▼

-- ==== Sys2Proof/Machine/Ops.lean ====
section
/-! DEFINITION. The operations the meanings share: byte storage and its two uses (the frame store of 10_state.md R40, the
scratch buffer of R39), control transfer and fatal entry (60_exceptions.md R202), transport requests (41_sequencer.md
R121), the host port's lock and read data (42_host_interface.md R161, R160), the delay timer (60_exceptions.md R220,
R223) and reset (70_reset_and_hazards.md R230). -/

namespace Sys2Proof.Machine

/-! ## Byte storage -/

/-- What an address that is not listed reads as: no value, in both storages (I1, I2; log 6, log 7). -/
def Memory.unlisted : Option Byte := none

/-- `MemRead(a, 1)` (00_scope.md R9): the byte at an address. -/
def Memory.read : Memory → Nat → Option Byte
  | [], _ => Memory.unlisted
  | (k, v) :: rest, a => if a = k then some v else Memory.read rest a

/-- `MemWrite(a, 1, b)` (R9), keeping the addresses strictly rising. -/
def Memory.write : Memory → Nat → Byte → Memory
  | [], a, b => [(a, b)]
  | (k, v) :: rest, a, b =>
    if a < k then (a, b) :: (k, v) :: rest
    else if a = k then (a, b) :: rest
    else (k, v) :: Memory.write rest a b

/-- Bytes at consecutive addresses from `base` up. -/
def Memory.writeBytes (m : Memory) (base : Nat) : List Byte → Memory
  | [] => m
  | b :: bs => Memory.writeBytes (m.write base b) (base + 1) bs

/-- The canonical form: addresses strictly rising. -/
abbrev Memory.wf (m : Memory) : Prop := List.Pairwise (fun x y => x.1 < y.1) m

/-- The first `n` bytes from `base` up, through a read that can fault; the first fault is the outcome. -/
def readRange (rd : Nat → Except Fault Byte) (base : Nat) : Nat → Except Fault (List Byte)
  | 0 => .ok []
  | n + 1 =>
    match rd base with
    | .error f => .error f
    | .ok b =>
      match readRange rd (base + 1) n with
      | .error f => .error f
      | .ok bs => .ok (b :: bs)

/-! ## Frame geometry -/

/-- The length of a frame, `3 * WIDTH` (10_state.md R28). -/
def State.rowBytes (s : State) : Nat := 3 * s.width.toNat

/-- `n = 3 * WIDTH * HEIGHT`, exact (41_sequencer.md R123, R141). -/
def State.imageBytes (s : State) : Nat := 3 * s.width.toNat * s.height.toNat

/-- `base = ROW * 3 * WIDTH` (41_sequencer.md R128, 20_memory.md R54), exact. -/
def State.rowBase (s : State) : Nat := s.row.toNat * 3 * s.width.toNat

/-! ## Frame store and scratch buffer -/

/-- `FSRead(a)` (R9). An address at or above `FS_BYTES` does not exist (R40); a byte not written since reset or
`FS_RESET`, that is one at or above `FS_PTR` (42_host_interface.md R184), has no value to read (I1, D33, log 6). -/
def fsRead (s : State) (a : Nat) : Except Fault Byte :=
  if a < s.cfg.fsBytes then
    if a < s.fsPtr.toNat then
      match s.fs.read a with
      | some b => .ok b
      | none => .error (.fsUnwritten a)
    else .error (.fsUnwritten a)
  else .error (.fsOutside a)

/-- `FSWrite(FS_PTR, b); FS_PTR <- FS_PTR + 1` (42_host_interface.md R184). -/
def fsAppend (b : Byte) (s : State) : State :=
  { s with fs := s.fs.write s.fsPtr.toNat b, fsPtr := s.fsPtr + 1#32 }

/-- A scratch byte: `3 * MAX_LEDS` bytes exist (R39); one at or above `3 * WIDTH`, or never written, has no value to
read (I2, D33, log 7). -/
def scratchRead (s : State) (a : Nat) : Except Fault Byte :=
  if a < 3 * s.cfg.maxLeds then
    if a < s.rowBytes then
      match s.scratch.read a with
      | some b => .ok b
      | none => .error (.scratchUnwritten a)
    else .error (.scratchUnwritten a)
  else .error (.scratchOutside a)

/-- `scratch[0 .. #bs) <- bs`; nothing is written if part of it does not exist (R39). -/
def scratchStore (s : State) (bs : List Byte) : Except Fault State :=
  if bs.length ≤ 3 * s.cfg.maxLeds then .ok { s with scratch := s.scratch.writeBytes 0 bs }
  else .error (.scratchOutside (3 * s.cfg.maxLeds))

/-- Go on with a value, or stop with the fault met on the way to it. -/
def orFault {α : Type} (x : Except Fault α) (k : α → Outcome) : Outcome :=
  match x with
  | .ok v => k v
  | .error f => .fault f

/-! ## Control transfer -/

/-- `(STATE, STEP) <- (p, c)` (00_scope.md R9). -/
def State.goto (s : State) (p : Phase) (c : MicroCode) : State := { s with state := p, stepCode := c }

/-- `STEP <- c`. -/
def State.goStep (s : State) (c : MicroCode) : State := { s with stepCode := c }

/-- The states in which a `STEP` code may stand (30_encoding.md R73). -/
def legalPhases (c : MicroCode) : List Phase :=
  match c.toNat with
  | 0x0 => [.idle]
  | 0x1 | 0x2 | 0x3 | 0x4 => [.configuring]
  | 0x5 | 0x9 | 0xA => [.running]
  | 0x6 | 0x7 | 0x8 => [.running, .blanking]
  | 0xB | 0xC | 0xD => [.blanking]
  | 0xE => [.terminated, .failed]
  | _ => []

/-- A micro-operation runs only in a state its code may stand in; a model that finds another pair must fault
(30_encoding.md R73, I7). -/
def onLegalPair (c : MicroCode) (s : State) (k : Outcome) : Outcome :=
  if s.state ∈ legalPhases c then k else .fault (.illegalPair s.state c)

/-- `hold` (41_sequencer.md R121): the micro-operation is not enabled, the turn changes nothing (log 3). -/
def hold (s : State) : Outcome := .next s

/-- `raise Fatal(code)`, the block's only exception (60_exceptions.md R202). There is no return from it (R205). -/
def raiseFatal (code : ErrCode) (s : State) : State :=
  { s with err := code, state := .failed, stepCode := StepCode.halt }

/-! ## Observation history -/

/-- `Emit(e)` (00_scope.md R9). -/
def emit (e : Event) (s : State) : State := { s with history := s.history ++ [e] }

/-! ## Transport requests -/

/-- The micro-operations that issue a transport request (41_sequencer.md R121). -/
def isTransportStep (c : MicroCode) : Bool :=
  c == StepCode.configure || c == StepCode.initTransport || c == StepCode.txPayload || c == StepCode.txLatch

/-- The bytes of a `WR`, in the order the stream delivers them (10_state.md R31, R48); the other requests have none. -/
def Request.data : Request → List Byte
  | .cfg _ _ => []
  | .init => []
  | .wr _ bs => bs

/-- How many bytes of the request `r` the transport has accepted: none if it is not the one pending. -/
def State.sentOf (s : State) (r : Request) : Nat :=
  match s.txPending with
  | some p => if p.request = r then p.sent else 0
  | none => 0

/-- The request `r` is presented (10_state.md R46, R48): its byte stream starts at byte 0, and if it is pending already,
nothing changes. -/
def issue (r : Request) (s : State) : State := { s with txPending := some { request := r, sent := s.sentOf r } }

/-- `tx_data`: the next byte of the pending request's stream, while one is left (10_state.md R48, R55; log 16). -/
def State.txData (s : State) : Option Byte := s.txPending.bind fun p => p.request.data[p.sent]?

/-- One more byte of the stream accepted, while one is left. -/
def Pending.accept (p : Pending) : Pending :=
  if p.sent < p.request.data.length then { p with sent := p.sent + 1 } else p

/-- `tx_data_ready` at a clock edge: one byte per accepted handshake, and none where `tx_data_valid` = 0 (10_state.md
R48). -/
def acceptByte (s : State) : State := { s with txPending := s.txPending.map Pending.accept }

/-- `ans = Request(r); Emit(event ans); if ans = Ok: onOk else: raise Fatal(code)` (41_sequencer.md R124, R125, R130,
R131), issue, answer and update in one step (R121). Until the transport answers, the request is pending and the
micro-operation holds (R46, R238; log 4). -/
def transact (r : Request) (event : Answer → Event) (code : ErrCode) (onOk : State → State) (s : State) : Outcome :=
  match s.txAnswer with
  | none => .next (issue r s)
  | some .ok => .next (onOk (emit (event .ok) { s with txPending := none, txAnswer := none }))
  | some .err => .next (raiseFatal code (emit (event .err) { s with txPending := none, txAnswer := none }))

/-! ## Host port -/

/-- The configuration lock: a write has its effect only in `IDLE` and none at all elsewhere (42_host_interface.md
R161). -/
def whenIdle (f : State → State) (s : State) : State := if s.state = .idle then f s else s

/-- A read returns a value on `host_rdata` and changes nothing (42_host_interface.md R160, 10_state.md R48). -/
def hostReturn (v : Word) (s : State) : State := { s with hostRdata := some v }

/-- The cycle after a read is over: `host_rdata` holds no valid value (R48, log 5). -/
def State.endRead (s : State) : State := { s with hostRdata := none }

/-! ## Delay timer -/

/-- The delay micro-operations, `ROW_DELAY` and `PASS_DELAY`. -/
def isDelayStep (c : MicroCode) : Bool := c == StepCode.rowDelay || c == StepCode.passDelay

/-- One tick (60_exceptions.md R220). -/
def tick (s : State) : State :=
  if (s.state = .running ∨ s.state = .blanking) ∧ isDelayStep s.stepCode = true ∧ 0 < s.dlyCnt.toNat then
    { s with dlyCnt := s.dlyCnt - 1#16 }
  else s

/-- One block clock cycle (60_exceptions.md R223). -/
def clockCycle (s : State) : State :=
  if isDelayStep s.stepCode = true ∧ 0 < s.dlyCnt.toNat then
    if s.presc = s.cfg.cyclesPerMs - 1 then tick { s with presc := 0 } else { s with presc := s.presc + 1 }
  else s

/-! ## Reset -/

/-- Reset sets every field to its reset value, abandons a pending request and starts an empty history
(70_reset_and_hazards.md R230 to R232); it clears neither the frame store nor the scratch buffer (R233). The
parameters and the turns to come are no hardware state and stay (log 8). -/
def resetAction (s : State) : State :=
  { State.reset with cfg := s.cfg, fs := s.fs, scratch := s.scratch, agenda := s.agenda }

/-! ## Turns -/

/-- The agent that takes the next step; with nothing scheduled, the sequencer (log 2). -/
def State.nextTurn (s : State) : Turn := s.agenda.headD .sequencer

/-- The state with the next turn taken off the agenda. -/
def State.dropTurn (s : State) : State := { s with agenda := s.agenda.tail }

end Sys2Proof.Machine
end

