-- ==== Sys2Proof/Machine/Dispatch.lean ====
section
/-! DEFINITION. One arm per instruction: the meaning it calls. -/

namespace Sys2Proof.Machine

def exec (i : Instr) (s : State) : Host.Outcome State Fault Refusal :=
  match i with
  -- sequencer micro-operations (41_sequencer.md)
  | .waitStart => Sys2Proof.Machine.execWaitStart s
  | .check => Sys2Proof.Machine.execCheck s
  | .configure => Sys2Proof.Machine.execConfigure s
  | .initTransport => Sys2Proof.Machine.execInitTransport s
  | .passTest => Sys2Proof.Machine.execPassTest s
  | .loadRow => Sys2Proof.Machine.execLoadRow s
  | .encodeBuf => Sys2Proof.Machine.execEncodeBuf s
  | .txPayload => Sys2Proof.Machine.execTxPayload s
  | .txLatch => Sys2Proof.Machine.execTxLatch s
  | .rowDelay => Sys2Proof.Machine.execRowDelay s
  | .rowNext => Sys2Proof.Machine.execRowNext s
  | .blankFill => Sys2Proof.Machine.execBlankFill s
  | .passDelay => Sys2Proof.Machine.execPassDelay s
  | .passEnd => Sys2Proof.Machine.execPassEnd s
  | .halt => Sys2Proof.Machine.execHalt s
  | .stepRsvd => Sys2Proof.Machine.execStepRsvd s
  -- host transactions (42_host_interface.md)
  | .rdCtrl => Sys2Proof.Machine.execRdCtrl s
  | .wrCtrl data => Sys2Proof.Machine.execWrCtrl data s
  | .rdStatus => Sys2Proof.Machine.execRdStatus s
  | .wrStatus data => Sys2Proof.Machine.execWrStatus data s
  | .rdRepeats => Sys2Proof.Machine.execRdRepeats s
  | .wrRepeats data => Sys2Proof.Machine.execWrRepeats data s
  | .rdWidth => Sys2Proof.Machine.execRdWidth s
  | .wrWidth data => Sys2Proof.Machine.execWrWidth data s
  | .rdHeight => Sys2Proof.Machine.execRdHeight s
  | .wrHeight data => Sys2Proof.Machine.execWrHeight data s
  | .rdChannel => Sys2Proof.Machine.execRdChannel s
  | .wrChannel data => Sys2Proof.Machine.execWrChannel data s
  | .rdClockHz => Sys2Proof.Machine.execRdClockHz s
  | .wrClockHz data => Sys2Proof.Machine.execWrClockHz data s
  | .rdRowDelayMs => Sys2Proof.Machine.execRdRowDelayMs s
  | .wrRowDelayMs data => Sys2Proof.Machine.execWrRowDelayMs data s
  | .rdPassDelayMs => Sys2Proof.Machine.execRdPassDelayMs s
  | .wrPassDelayMs data => Sys2Proof.Machine.execWrPassDelayMs data s
  | .rdRow => Sys2Proof.Machine.execRdRow s
  | .wrRow data => Sys2Proof.Machine.execWrRow data s
  | .rdFsPtr => Sys2Proof.Machine.execRdFsPtr s
  | .wrFsPtr data => Sys2Proof.Machine.execWrFsPtr data s
  | .rdFsData => Sys2Proof.Machine.execRdFsData s
  | .wrFsData data => Sys2Proof.Machine.execWrFsData data s
  -- reserved indices (R186, R187)
  | .rdRsvd12to15 index => Sys2Proof.Machine.execRdRsvd12to15 index s
  | .rdRsvd16to31 index => Sys2Proof.Machine.execRdRsvd16to31 index s
  | .rdRsvd32to63 index => Sys2Proof.Machine.execRdRsvd32to63 index s
  | .wrRsvd12to15 index data => Sys2Proof.Machine.execWrRsvd12to15 index data s
  | .wrRsvd16to31 index data => Sys2Proof.Machine.execWrRsvd16to31 index data s
  | .wrRsvd32to63 index data => Sys2Proof.Machine.execWrRsvd32to63 index data s

end Sys2Proof.Machine
end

▲

Copy the lines above exactly, beginning at the line that has "some .err =>" and stopping after the line that has "def State.nextTurn (s", and omit the rest.

  | some .err => .next (raiseFatal code (emit (event .err) { s with txPending := none, txAnswer := none }))

/-! ## Host port -/

/-- The configuration lock: a write has its effect only in `IDLE` and none at all elsewhere (42_host_interface.md
R161). -/
def whenIdle (f : State → State) (s : State) : State := if s.state = .idle then f s else s

/-- A read returns a value on `host_rdata` and changes nothing (42_host_interface.md R160, 10_state.md R48). -/
def hostReturn (v : Word) (s : State) : State := { s with hostRdata := some v }

/-- The cycle after a read is over: `host_rdata` holds no valid value (R48, log 5). -/
def State.endRead (s : State) : State := { s with hostRdata := none }

/-! ## Delay timer -/

/-- The delay micro-operations, `ROW_DELAY` and `PASS_DELAY`. -/
def isDelayStep (c : MicroCode) : Bool := c == StepCode.rowDelay || c == StepCode.passDelay

/-- One tick (60_exceptions.md R220). -/
def tick (s : State) : State :=
  if (s.state = .running ∨ s.state = .blanking) ∧ isDelayStep s.stepCode = true ∧ 0 < s.dlyCnt.toNat then
    { s with dlyCnt := s.dlyCnt - 1#16 }
  else s

/-- One block clock cycle (60_exceptions.md R223). -/
def clockCycle (s : State) : State :=
  if isDelayStep s.stepCode = true ∧ 0 < s.dlyCnt.toNat then
    if s.presc = s.cfg.cyclesPerMs - 1 then tick { s with presc := 0 } else { s with presc := s.presc + 1 }
  else s

/-! ## Reset -/

/-- Reset sets every field to its reset value, abandons a pending request and starts an empty history
(70_reset_and_hazards.md R230 to R232); it clears neither the frame store nor the scratch buffer (R233). The
parameters and the turns to come are no hardware state and stay (log 8). -/
def resetAction (s : State) : State :=
  { State.reset with cfg := s.cfg, fs := s.fs, scratch := s.scratch, agenda := s.agenda }

/-! ## Turns -/

/-- The agent that takes the next step; with nothing scheduled, the sequencer (log 2). -/
def State.nextTurn (s : State) : Turn := s.agenda.headD .sequencer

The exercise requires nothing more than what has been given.